2 Ontology-based knowledge
In recent years, the use of ontologies has extended in diverse areas such as medicine
[1]; bioinformatics [2]; groupware [3, 4]; mainly, because they allow a formal explicit
specification of a shared conceptualization of certain domain of interest.
Conceptualization refers to an abstract model of some knowledge in the world through
the identification of relevant concepts of this. Explicit specification, means that the type
of concepts used and the constraints on their use are explicitly defined. Formal, reflects
the fact that the ontology should be machine-readable. Shared, represents the notion
that an ontology captures consensual knowledge that is not reserved to some individual,
but it is accepted by a group. So, it is said that ontology establishes the vocabulary used
to describe and represent domain knowledge to facilitate machine reasoning. The
domain knowledge, describes the main static information and the objects of knowledge
[5]. According to Gruber [6], domain knowledge in ontologies can be formalized using
four kind of components: concepts, relations, axioms and instances.
The OWL representation [7] facilities are directly based on Description Logics [8].

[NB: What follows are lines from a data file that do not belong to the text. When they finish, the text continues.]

-- ==== Sys2Proof/Config.lean ====
section
/-! DEFINITION. The parameters of the hardware (00_scope.md R7, R8). No free value is needed: the spec leaves no point open. -/

namespace Sys2Proof

/-- The one parameter of the hardware, ENABLE_SUB_DIV (00_scope.md R8): whether opcodes 0xA1 and 0xA3 have handlers. -/
structure Config where
  enableSubDiv : Bool
  deriving DecidableEq, Repr

/-- The parameter's default, `true` (R8). The fixed name `step` runs this machine; `stepWith` takes either (log 4). -/
def Config.default : Config := { enableSubDiv := true }

/-- MEM_SIZE (R7): addresses 0..255. -/
abbrev Config.memSize : Nat := 256

/-- SP_INDEX (R7): register 7 is the stack pointer. -/
abbrev Config.spIndex : Fin 8 := 7

/-- SP_RESET (R7). -/
def Config.spReset : Byte := 0xF4

/-- PC_RESET (R7), the reset vector (R97). -/
def Config.pcReset : Addr := 0

end Sys2Proof
end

This basis confers upon OWL a logical framework, including syntax and model-
theoretical semantics, allowing a knowledge representation language capable of
supporting a knowledge base, and a practical, effective reasoning. Protégé is used in
order to develop ontologies with OWL to provide graphical interfaces that facilitate the
knowledge representation and reasoning. Protégé is an engineering tool open source
ontology and a knowledge-based framework, which is widely used due to its scalability
and extensibility with lots of plugins; to facilitate inference knowledge through
reasoners, query languages, and rules. Therefore, it can be concluded that ontologies
are an ideal solution for knowledge representation and reasoning, since it provides a set
of symbols through a formal and structured vocabulary.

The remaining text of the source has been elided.